§ **Exercise aim**
Word for word, repeat the lines of the records from the one containing "y, pushByte c" through the last line, both included.

(Saved entries)

/-- DEC.FRAME, rules R77 and R79, outcome by outcome; the size and length checks and the order of the
checks are the spec's own decisions D9 and D10. -/
def Obligations.DecFrameReturnsFieldsOrError : Prop :=
  ∀ (r : Bytes) (s : State),
    let n := r.length
    let u16At := fun k => le16 (r.getD k 0#8) (r.getD (k + 1) 0#8)
    let headerOk := 11 ≤ n ∧ r.getD 0 0#8 = 0x68#8 ∧ r.getD (n - 1) 0#8 = 0x16#8 ∧ (u16At 1).toNat = n
    let returns := fun x => exec (.decFrame r) s = .next { s with results := s.results ++ [x] }
    (¬ headerOk → returns (.error .malformedHeader)) ∧
    (headerOk → crc16 (r.take (n - 3)) ≠ u16At (n - 3) → returns (.error .crcMismatch)) ∧
    (headerOk → crc16 (r.take (n - 3)) = u16At (n - 3) →
      returns (.frame
        { start := 0x68#8, length := u16At 1, dest := u16At 3, src := u16At 5, cmd := r.getD 7 0#8,
          data := (r.drop 8).take (n - 11), crc := u16At (n - 3), stop := 0x16#8 }))

/-- `CRCMismatch`, 60_exceptions.md rule R117: its one cause in `decode`, and the one phase of the
framer it arises in. -/
def Obligations.CrcMismatchHasOneCause : Prop :=
  (∀ r : Bytes,
    decodeFrame r = .error .crcMismatch ↔
      (11 ≤ r.length ∧ r.getD 0 0#8 = 0x68#8 ∧ r.getD (r.length - 1) 0#8 = 0x16#8 ∧
        (r.getD 1 0#8).toNat + 256 * (r.getD 2 0#8).toNat = r.length) ∧
      (crc16 (r.take (r.length - 3))).toNat ≠
        (r.getD (r.length - 3) 0#8).toNat + 256 * (r.getD (r.length - 2) 0#8).toNat) ∧
  (∀ (m : Nat) (f g : Framer),
    internalStep m f = .ok (g, .resync .crcMismatch) → f.phase = .emitOrResync)

/-- `MalformedHeader`, rules R116 and R121 (causes 1, 4 and 5 and the priority are the spec's own
decisions D9, D16 and D10): its causes in `decode`, and in the framer, where inside a push only an
out-of-range length or a wrong last byte raises it. -/
def Obligations.MalformedHeaderCauses : Prop :=
  (∀ r : Bytes,
    decodeFrame r = .error .malformedHeader ↔
      (r.length < 11 ∨ r.getD 0 0#8 ≠ 0x68#8 ∨ r.getD (r.length - 1) 0#8 ≠ 0x16#8 ∨
        (r.getD 1 0#8).toNat + 256 * (r.getD 2 0#8).toNat ≠ r.length)) ∧
  (∀ (m : Nat) (f g : Framer), MidPush m f →
    internalStep m f = .ok (g, .resync .malformedHeader) →
    (f.phase = .readLength ∧ 3 ≤ f.buf.length ∧
      ((f.buf.getD 1 0#8).toNat + 256 * (f.buf.getD 2 0#8).toNat < 11 ∨
        m < (f.buf.getD 1 0#8).toNat + 256 * (f.buf.getD 2 0#8).toNat)) ∨
    (f.phase = .emitOrResync ∧ f.flen.toNat ≤ f.buf.length ∧
      f.buf.getD (f.flen.toNat - 1) 0#8 ≠ 0x16#8))

/-- The source's property, rule R80 (derived in the spec): decoding an encoded frame gives its fields
back. -/
def Obligations.DecodeOfEncodedFrameIsItsFields : Prop :=
  ∀ (dest src : U16) (cmd : Byte) (payload : Bytes), 11 + payload.length ≤ 65535 →
    decodeFrame (encodeFrame dest src cmd payload) =
      .ok { start := 0x68#8, length := u16OfNat (11 + payload.length), dest := dest, src := src,
            cmd := cmd, data := payload, crc := crc16 (encodeBody dest src cmd payload),
            stop := 0x16#8 }

/-- Rule R81 (derived in the spec): encoding a decoded frame's fields gives the range back. -/
def Obligations.EncodeOfDecodedFrameIsTheRange : Prop :=
  ∀ (r : Bytes) (f : Frame),
    decodeFrame r = .ok f → encodeFrame f.dest f.src f.cmd f.data = r

/-- Rule R82 (derived in the spec): a valid frame with one byte changed does not decode. -/
def Obligations.SingleCorruptedByteIsDetected : Prop :=
  ∀ (r : Bytes) (i : Nat) (b : Byte),
    ValidFrame r → i < r.length → b ≠ r.getD i 0#8 →
    ∃ e, decodeFrame (r.set i b) = .error e

/-! ## The framer's phase steps -/

/-- Rule R91 (its second arm is the spec's own decision D7). -/
def Obligations.SeekStartStepFindsFirstStart : Prop :=
  ∀ (m : Nat) (f : Framer), f.phase = .seekStart →
    (∀ i, i < f.buf.length → f.buf.getD i 0#8 = 0x68#8 → (∀ j < i, f.buf.getD j 0#8 ≠ 0x68#8) →
      internalStep m f = .ok ({ f with buf := f.buf.drop i, phase := .readLength }, .progress)) ∧
    ((∀ b ∈ f.buf, b ≠ 0x68#8) → internalStep m f = .ok ({ f with buf := [] }, .wait))

/-- Rule R92 (when the length is read, its inclusive bounds and the error's name are the spec's own
decisions D6, D4, D8 and D16). -/
def Obligations.ReadLengthStepTakesOrRejectsLength : Prop :=
  ∀ (m : Nat) (f : Framer), f.phase = .readLength →
    let L := (f.buf.getD 1 0#8).toNat + 256 * (f.buf.getD 2 0#8).toNat
    (f.buf.length < 3 → internalStep m f = .ok (f, .wait)) ∧
    (3 ≤ f.buf.length → L < 11 ∨ m < L →
      internalStep m f =
        .ok ({ f with buf := f.buf.drop 1, phase := .seekStart }, .resync .malformedHeader)) ∧
    (3 ≤ f.buf.length → 11 ≤ L → L ≤ m →
      internalStep m f =
        .ok ({ f with flen := u16OfNat L, phase := .accumulateBody }, .progress))

/-- Rule R93. -/
def Obligations.AccumulateBodyStepWaitsForDeclaredLength : Prop :=
  ∀ (m : Nat) (f : Framer), f.phase = .accumulateBody →
    (f.buf.length < f.flen.toNat → internalStep m f = .ok (f, .wait)) ∧
    (f.flen.toNat ≤ f.buf.length →
      internalStep m f = .ok ({ f with phase := .emitOrResync }, .progress))

/-- Rule R94: the two arms, and that inside a push the codec fails only on STOP or the CRC. -/
def Obligations.EmitOrResyncStepEmitsOrDropsOneByte : Prop :=
  ∀ (m : Nat) (f : Framer), f.phase = .emitOrResync → f.flen.toNat ≤ f.buf.length → f.buf ≠ [] →
    let r := f.buf.take f.flen.toNat
    (∀ fr, decodeFrame r = .ok fr →
      internalStep m f =
        .ok ({ f with buf := f.buf.drop f.flen.toNat, phase := .seekStart }, .emit fr)) ∧
    (∀ e, decodeFrame r = .error e →
      internalStep m f = .ok ({ f with buf := f.buf.drop 1, phase := .seekStart }, .resync e)) ∧
    (MidPush m f →
      (decodeFrame r = .error .malformedHeader ↔ r.getD (f.flen.toNat - 1) 0#8 ≠ 0x16#8))

/-- The reaction to an error, rule R122: whatever the kind and the phase, one byte is dropped, the
START byte of the candidate, the phase is `SEEK_START`, `FRM.FLEN` is kept, and the kind is recorded
when `DIAG`; DEC.FRAME changes none of the block's state. -/
def Obligations.ResyncDropsTheStartByteOnly : Prop :=
  (∀ (m : Nat) (f g : Framer) (k : FrameError),
    internalStep m f = .ok (g, .resync k) →
    f.buf ≠ [] ∧ g = { phase := .seekStart, buf := f.buf.drop 1, flen := f.flen } ∧
    (MidPush m f → f.buf.getD 0 0#8 = 0x68#8)) ∧
  (∀ (c : Config) (k : FrameError) (pre post : List StepResult),
    framerResult c (pre ++ .resync k :: post) =
      .frames (framesOf pre ++ framesOf post)
        (if c.diag then diagsOf pre ++ k :: diagsOf post else [])) ∧
  (∀ (r : Bytes) (s t : State), exec (.decFrame r) s = .next t →
    t.crcReg = s.crcReg ∧ t.frm = s.frm)

/-- The buffer primitives, 20_memory.md rule R31: the effect of each in its domain, that the append of
a push is in its domain, and that internal steps take bytes from the head only. -/
def Obligations.BufferChangesByItsPrimitivesOnly : Prop :=
  (∀ (cap : Nat) (b : Byte) (f : Framer), f.buf.length < cap →
    bufAppend cap b f = .ok { f with buf := f.buf ++ [b] }) ∧
  (∀ (k : Nat) (f : Framer), k ≤ f.buf.length →
    bufDrop k f = .ok { f with buf := f.buf.drop k }) ∧
  (∀ f : Framer, bufClear f = { f with buf := [] }) ∧
  (∀ (c : Config) (f : Framer), Quiescent c.maxLen f → f.buf.length < c.bufCap) ∧
  (∀ (m : Nat) (f g : Framer) (r : StepResult),
    internalStep m f = .ok (g, r) → g.buf <:+ f.buf)

/-! ## The framer's operations -/

/-- FRM.PUSH, rule R95 (that the whole is one operation is the spec's own decision D14): from a
quiescent framer the push is answered; the byte is appended, the internal steps run until one waits,
and the frames (and with `DIAG` the kinds) are returned in order. The run is unique. -/
def Obligations.PushAppendsThenStepsUntilWait : Prop :=
  (∀ (b : Byte) (s : State), Quiescent s.config.maxLen s.frm →
    ∃ g trace,
      RunsUntilWait s.config.maxLen { s.frm with buf := s.frm.buf ++ [b] } trace g ∧
      exec (.frmPush b) s =
        .next { s with
          frm := g
          results := s.results ++
            [.frames (framesOf trace) (if s.config.diag then diagsOf trace else [])] }) ∧
  (∀ (m : Nat) (f g h : Framer) (t u : List StepResult),
    RunsUntilWait m f t g → RunsUntilWait m f u h → t = u ∧ g = h)

/-- FRM.FEED, the whole of rule R96: it is its pushes in order, with their results concatenated; an
empty chunk does nothing; cutting a chunk in two changes nothing but how the results are grouped; and
the worked example, from reset. -/
def Obligations.FeedIsItsPushesInOrder : Prop :=
  (∀ (bs : Bytes) (s : State), Quiescent s.config.maxLen s.frm →
    ∃ u rs, execAll (bs.map Instr.frmPush) s = .next u ∧ u.results = s.results ++ rs ∧
      exec (.frmFeed bs) s =
        .next { u with results := s.results ++ [.frames (framesIn rs) (diagsIn rs)] }) ∧
  (∀ s : State,
    exec (.frmFeed []) s = .next { s with results := s.results ++ [.frames [] []] }) ∧
  (∀ (a b : Bytes) (s : State), Quiescent s.config.maxLen s.frm →
    ∃ u rs, execAll [.frmFeed a, .frmFeed b] s = .next u ∧ u.results = s.results ++ rs ∧
      exec (.frmFeed (a ++ b)) s =
        .next { u with results := s.results ++ [.frames (framesIn rs) (diagsIn rs)] }) ∧
  execAll [.frmFeed [0x68#8, 0x0B#8, 0x00#8],
      .frmFeed [0x01#8, 0x00#8, 0x00#8, 0x00#8, 0x09#8, 0x35#8], .frmFeed [0xE3#8, 0x16#8]]
      State.reset =
    .next { State.reset with
      frm := { phase := .seekStart, buf := [], flen := 0x000B#16 }
      results :=
        [.frames [] [], .frames [] [],
         .frames
          [{ start := 0x68#8, length := 0x000B#16, dest := 0x0001#16, src := 0x0000#16, cmd := 0x09#8,
             data := [], crc := 0xE335#16, stop := 0x16#8 }] []] }

/-- FRM.RST, rule R104 (the spec's own decision D18). -/
def Obligations.FrmRstEmptiesTheFramer : Prop :=
  ∀ s : State,
    exec .frmRst s = .next { s with frm := { phase := .seekStart, buf := [], flen := 0x0000#16 } }

/-- Rule R102 (derived in the spec): from an idle framer, however a stream is cut into chunks, the
frames returned are, in wire form, `scan` of the whole stream. -/
def Obligations.ChunkedFeedsEqualScan : Prop :=
  ∀ (chunks : List Bytes) (s : State), Idle s.frm →
    ∃ t rs, execAll (chunks.map Instr.frmFeed) s = .next t ∧ t.results = s.results ++ rs ∧
      (framesIn rs).map Frame.wire = scan s.config.maxLen chunks.flatten

/-- Rules R101 and R102 (derived in the spec): the model's `scan` satisfies the recursion of rule R101
line by line, and frames once emitted are never taken back. -/
def Obligations.ScanIsItsRecursionAndMonotone : Prop :=
  (∀ m : Nat, scan m [] = []) ∧
  (∀ (m : Nat) (b : Byte) (rest : Bytes),
    let s := b :: rest
    let L := (s.getD 1 0#8).toNat + 256 * (s.getD 2 0#8).toNat
    (b ≠ 0x68#8 → scan m s = scan m rest) ∧
    (b = 0x68#8 → s.length < 3 → scan m s = []) ∧
    (b = 0x68#8 → 3 ≤ s.length → L < 11 ∨ m < L → scan m s = scan m rest) ∧
    (b = 0x68#8 → 11 ≤ L → L ≤ m → 3 ≤ s.length → s.length < L → scan m s = []) ∧
    (b = 0x68#8 → 11 ≤ L → L ≤ m → L ≤ s.length → ValidFrame (s.take L) →
      scan m s = s.take L :: scan m (s.drop L)) ∧
    (b = 0x68#8 → 11 ≤ L → L ≤ m → L ≤ s.length → ¬ ValidFrame (s.take L) →
      scan m s = scan m rest)) ∧
  (∀ (m : Nat) (s t : Bytes), scan m s <+: scan m (s ++ t))

/-- Rule R97 (derived in the spec): a step that does not wait shortens the buffer, or keeps it and
moves the phase up; so a push makes at most `4 * (n + 1)` steps, `n` bytes being buffered after the
append. -/
def Obligations.PushTerminatesWithinItsBound : Prop :=
  (∀ (m : Nat) (f g : Framer) (r : StepResult), internalStep m f = .ok (g, r) → r ≠ .wait →
    g.buf.length < f.buf.length ∨
      (g.buf.length = f.buf.length ∧ f.phase.code < g.phase.code)) ∧
  (∀ (c : Config) (b : Byte) (f g : Framer) (trace : List StepResult),
    pushByte c b f = .ok (g, trace) → trace.length ≤ 4 * (f.buf.length + 1 + 1)) ∧
  (∀ (c : Config) (b : Byte) (f : Framer), pushByte c b f ≠ .error .stepCountSpent)

/-- Rule R98 (derived in the spec): inside a push the quiescent framers are exactly those whose next
step would wait and change nothing, and FRM.PUSH and FRM.RST end in one. -/
def Obligations.QuiescentIsWhereTheNextStepWaits : Prop :=
  (∀ (m : Nat) (f : Framer), MidPush m f →
    (internalStep m f = .ok (f, .wait) ↔ Quiescent m f)) ∧
  (∀ (b : Byte) (s t : State), Quiescent s.config.maxLen s.frm →
    exec (.frmPush b) s = .next t → Quiescent t.config.maxLen t.frm) ∧
  (∀ s t : State, exec .frmRst s = .next t → Quiescent t.config.maxLen t.frm)

/-- Rule R100 (derived in the spec): the buffer bound, between pushes and inside one, so that FRM.PUSH
never overflows. -/
def Obligations.BufferNeverExceedsMaxLen : Prop :=
  (∀ (c : Config) (f : Framer), Quiescent c.maxLen f → f.buf.length ≤ c.maxLen - 1) ∧
  (∀ (m : Nat) (f g : Framer) (r : StepResult), MidPush m f → internalStep m f = .ok (g, r) →
    g.buf.length ≤ f.buf.length ∧ MidPush m g) ∧
  (∀ (b : Byte) (s : State), Quiescent s.config.maxLen s.frm →
    MidPush s.config.maxLen { s.frm with buf := s.frm.buf ++ [b] } ∧
    ∃ t, exec (.frmPush b) s = .next t)

/-- Rule R14 (derived in the spec): in `SEEK_START` and `READ_LENGTH` no step depends on `FRM.FLEN`; a
push from there returns the same whatever it holds, and leaves the same state but for a stale
`FRM.FLEN`. -/
def Obligations.FlenIsUnreadBeforeItIsWritten : Prop :=
  ∀ (c : Config) (b : Byte) (f g : Framer) (trace : List StepResult) (x : U16),
    f.phase = .seekStart ∨ f.phase = .readLength →
    pushByte c b f = .ok (g, trace) →
    ∃ y, pushByte c b { f with flen := x } = .ok ({ g with flen := y }, trace) ∧
      (g.phase = .accumulateBody → y = g.flen)

/-! ## Laws of the framer -/

/-- Rule R105 (derived in the spec), the first-frame law: from an idle framer, after bytes none of
which is START, a valid frame of accepted length is returned by the push of its last byte and not
before. -/
def Obligations.FirstFrameIsEmittedAtItsLastByte : Prop :=
  ∀ (s : State) (gap r : Bytes), Idle s.frm → (∀ b ∈ gap, b ≠ 0x68#8) → ValidFrame r →
    r.length ≤ s.config.maxLen →
    ∃ f s1, decodeFrame r = .ok f ∧
      exec (.frmFeed (gap ++ r.dropLast)) s = .next s1 ∧
      s1.results = s.results ++ [.frames [] []] ∧
      exec (.frmPush (r.getD (r.length - 1) 0#8)) s1 =
        .next { s with
          frm := { phase := .seekStart, buf := [], flen := f.length }
          results := s.results ++ [.frames [] [], .frames [f] []] }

§ **Your response**
    ∃ y, pushByte c b { f with flen := x } = .ok ({ g with flen := y }, trace) ∧
      (g.phase = .accumulateBody → y = g.flen)

/-! ## Laws of the framer -/

/-- Rule R105 (derived in the spec), the first-frame law: from an idle framer, after bytes none of
which is START, a valid frame of accepted length is returned by the push of its last byte and not
before. -/
def Obligations.FirstFrameIsEmittedAtItsLastByte : Prop :=
  ∀ (s : State) (gap r : Bytes), Idle s.frm → (∀ b ∈ gap, b ≠ 0x68#8) → ValidFrame r →
    r.length ≤ s.config.maxLen →
    ∃ f s1, decodeFrame r = .ok f ∧
      exec (.frmFeed (gap ++ r.dropLast)) s = .next s1 ∧
      s1.results = s.results ++ [.frames [] []] ∧
      exec (.frmPush (r.getD (r.length - 1) 0#8)) s1 =
        .next { s with
          frm := { phase := .seekStart, buf := [], flen := f.length }
          results := s.results ++ [.frames [] [], .frames [f] []] }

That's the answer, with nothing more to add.